Nous avons notre balcon avec une magnifique vue sur la mer Ionienne. Les propriétaires entretiennent les lieux avec beaucoup de soin. Bel accueil avec des fleurs.




Nous profitons de la superbe plage juste en dessous de l’appart. Eau à 22/23° turquoise. Le bonheur…

Le soir nous irons diner dans une taverne toute proche où les patrons sont super gentils.

Jeudi : visite en moto de plusieurs villages, et petits ports autour de Lourdhata sans oublier la salade grecque et les courgettes frites.

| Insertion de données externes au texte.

-- ==== Sys2Proof/Laws/State.lean ====
section
/-!
SUPPORT. What each update of the state does to each field: the field it sets, and that it leaves every other.
-/
namespace Sys2Proof.Machine

/-! ## emit -/

@[simp] theorem pending_emit (o : BusOut) (s : State) : (emit o s).pending = s.pending := rfl
@[simp] theorem now_emit (o : BusOut) (s : State) : (emit o s).now = s.now := rfl
@[simp] theorem nowFrac_emit (o : BusOut) (s : State) : (emit o s).nowFrac = s.nowFrac := rfl
@[simp] theorem free_emit (o : BusOut) (s : State) : (emit o s).free = s.free := rfl
@[simp] theorem out_emit (o : BusOut) (s : State) : (emit o s).out = o :: s.out := rfl
@[simp] theorem regs_emit (o : BusOut) (s : State) : (emit o s).regs = s.regs := rfl
@[simp] theorem wide_emit (o : BusOut) (s : State) : (emit o s).wide = s.wide := rfl
@[simp] theorem txns_emit (o : BusOut) (s : State) : (emit o s).txns = s.txns := rfl
@[simp] theorem group_emit (o : BusOut) (s : State) : (emit o s).group = s.group := rfl
@[simp] theorem mem_emit (o : BusOut) (s : State) : (emit o s).mem = s.mem := rfl
@[simp] theorem acc_emit (o : BusOut) (s : State) : (emit o s).acc = s.acc := rfl
@[simp] theorem slots_emit (o : BusOut) (s : State) : (emit o s).slots = s.slots := rfl
@[simp] theorem tiles_emit (o : BusOut) (s : State) : (emit o s).tiles = s.tiles := rfl
@[simp] theorem partials_emit (o : BusOut) (s : State) : (emit o s).partials = s.partials := rfl
@[simp] theorem marks_emit (o : BusOut) (s : State) : (emit o s).marks = s.marks := rfl
@[simp] theorem written_emit (o : BusOut) (s : State) : (emit o s).written = s.written := rfl
@[simp] theorem logs_emit (o : BusOut) (s : State) : (emit o s).logs = s.logs := rfl
@[simp] theorem scrubs_emit (o : BusOut) (s : State) : (emit o s).scrubs = s.scrubs := rfl
@[simp] theorem scrubHits_emit (o : BusOut) (s : State) : (emit o s).scrubHits = s.scrubHits := rfl
@[simp] theorem tileSt_emit (o : BusOut) (s : State) : (emit o s).tileSt = s.tileSt := rfl
@[simp] theorem substs_emit (o : BusOut) (s : State) : (emit o s).substs = s.substs := rfl
@[simp] theorem failing_emit (o : BusOut) (s : State) : (emit o s).failing = s.failing := rfl
@[simp] theorem selftestDue_emit (o : BusOut) (s : State) : (emit o s).selftestDue = s.selftestDue := rfl
@[simp] theorem repairQueue_emit (o : BusOut) (s : State) : (emit o s).repairQueue = s.repairQueue := rfl
@[simp] theorem queues_emit (o : BusOut) (s : State) : (emit o s).queues = s.queues := rfl
@[simp] theorem undelivered_emit (o : BusOut) (s : State) : (emit o s).undelivered = s.undelivered := rfl
@[simp] theorem ctxs_emit (o : BusOut) (s : State) : (emit o s).ctxs = s.ctxs := rfl
@[simp] theorem order_emit (o : BusOut) (s : State) : (emit o s).order = s.order := rfl
@[simp] theorem stamp_emit (o : BusOut) (s : State) : (emit o s).stamp = s.stamp := rfl
@[simp] theorem progs_emit (o : BusOut) (s : State) : (emit o s).progs = s.progs := rfl
@[simp] theorem sems_emit (o : BusOut) (s : State) : (emit o s).sems = s.sems := rfl
@[simp] theorem stateReq_emit (o : BusOut) (s : State) : (emit o s).stateReq = s.stateReq := rfl
@[simp] theorem heldReq_emit (o : BusOut) (s : State) : (emit o s).heldReq = s.heldReq := rfl
@[simp] theorem stallSince_emit (o : BusOut) (s : State) : (emit o s).stallSince = s.stallSince := rfl
@[simp] theorem bells_emit (o : BusOut) (s : State) : (emit o s).bells = s.bells := rfl
@[simp] theorem audits_emit (o : BusOut) (s : State) : (emit o s).audits = s.audits := rfl
@[simp] theorem auditRun_emit (o : BusOut) (s : State) : (emit o s).auditRun = s.auditRun := rfl
@[simp] theorem auditStarted_emit (o : BusOut) (s : State) : (emit o s).auditStarted = s.auditStarted := rfl
@[simp] theorem cert_emit (o : BusOut) (s : State) : (emit o s).cert = s.cert := rfl
@[simp] theorem links_emit (o : BusOut) (s : State) : (emit o s).links = s.links := rfl
@[simp] theorem net_emit (o : BusOut) (s : State) : (emit o s).net = s.net := rfl
@[simp] theorem flash_emit (o : BusOut) (s : State) : (emit o s).flash = s.flash := rfl
@[simp] theorem fuses_emit (o : BusOut) (s : State) : (emit o s).fuses = s.fuses := rfl
@[simp] theorem sec_emit (o : BusOut) (s : State) : (emit o s).sec = s.sec := rfl
@[simp] theorem ent_emit (o : BusOut) (s : State) : (emit o s).ent = s.ent := rfl
@[simp] theorem power_emit (o : BusOut) (s : State) : (emit o s).power = s.power := rfl
@[simp] theorem margins_emit (o : BusOut) (s : State) : (emit o s).margins = s.margins := rfl
@[simp] theorem sensors_emit (o : BusOut) (s : State) : (emit o s).sensors = s.sensors := rfl
@[simp] theorem issueHold_emit (o : BusOut) (s : State) : (emit o s).issueHold = s.issueHold := rfl
@[simp] theorem thermTripped_emit (o : BusOut) (s : State) : (emit o s).thermTripped = s.thermTripped := rfl
@[simp] theorem boot_emit (o : BusOut) (s : State) : (emit o s).boot = s.boot := rfl
@[simp] theorem calNow_emit (o : BusOut) (s : State) : (emit o s).calNow = s.calNow := rfl
@[simp] theorem pcieUp_emit (o : BusOut) (s : State) : (emit o s).pcieUp = s.pcieUp := rfl
@[simp] theorem sysmap_emit (o : BusOut) (s : State) : (emit o s).sysmap = s.sysmap := rfl
@[simp] theorem pciCfg_emit (o : BusOut) (s : State) : (emit o s).pciCfg = s.pciCfg := rfl
@[simp] theorem i3c_emit (o : BusOut) (s : State) : (emit o s).i3c = s.i3c := rfl
@[simp] theorem ppsLast_emit (o : BusOut) (s : State) : (emit o s).ppsLast = s.ppsLast := rfl
@[simp] theorem ptmLast_emit (o : BusOut) (s : State) : (emit o s).ptmLast = s.ptmLast := rfl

Humm





Vendredi 11 et samedi 12 mai 2018
Toujours du beau temps. Une météo très agréable. La mer est un régal, pas trop de monde.

Cela fait 1 mois demain que nous sommes partis et n’avons eu qu’un seul jour de pluie, nous étions sur le bateau pour la traversée Italie-Grèce. Pourvu que ça dure…
Continuons notre visite de l’île en commençant par le point culminant : le Mont Ainos 1 628 m. Magnifiques routes, pistes, paysages et des vues époustouflantes. On peut voir l’île de Zante et les autres iles ioniennes, le Péloponnèse. Lorsque l’Etna est en irruption il parait qu’il est visible depuis là.


Visite du Monastère Agiou Gerasimo.


Et avant le dîner dans la superbe taverne Klimatis, petit passage par la piscine de notre appart.


Dimanche 13, lundi 14 et mardi 15
Après avoir demander aux proprios si il y avait de la place, nous décidons de prolonger de 2 jours notre séjour sur l’île de Cephalonie.

Le nord de l’île est recouverte de cyprès.

Mercredi 16 mai. Départ de l’île de Cephalonie via la montagne grecque
406 km
Nous quittons la mer ionienne pour rejoindre le village de Monodendri dans la montagne à 1 060 m d’altitude.

Pause de midi à Rio juste avant le pont de Patras.
Arrivée à 18h30 à notre hôtel en traversant des paysages du parc National assez grandioses juste à côté des gorges de Vikos (les plus profondes d’Europe).



Nous parvenons à pied à un point de vue sur le canyon. Un peu tard pour la lumière mais impressionnant quand même.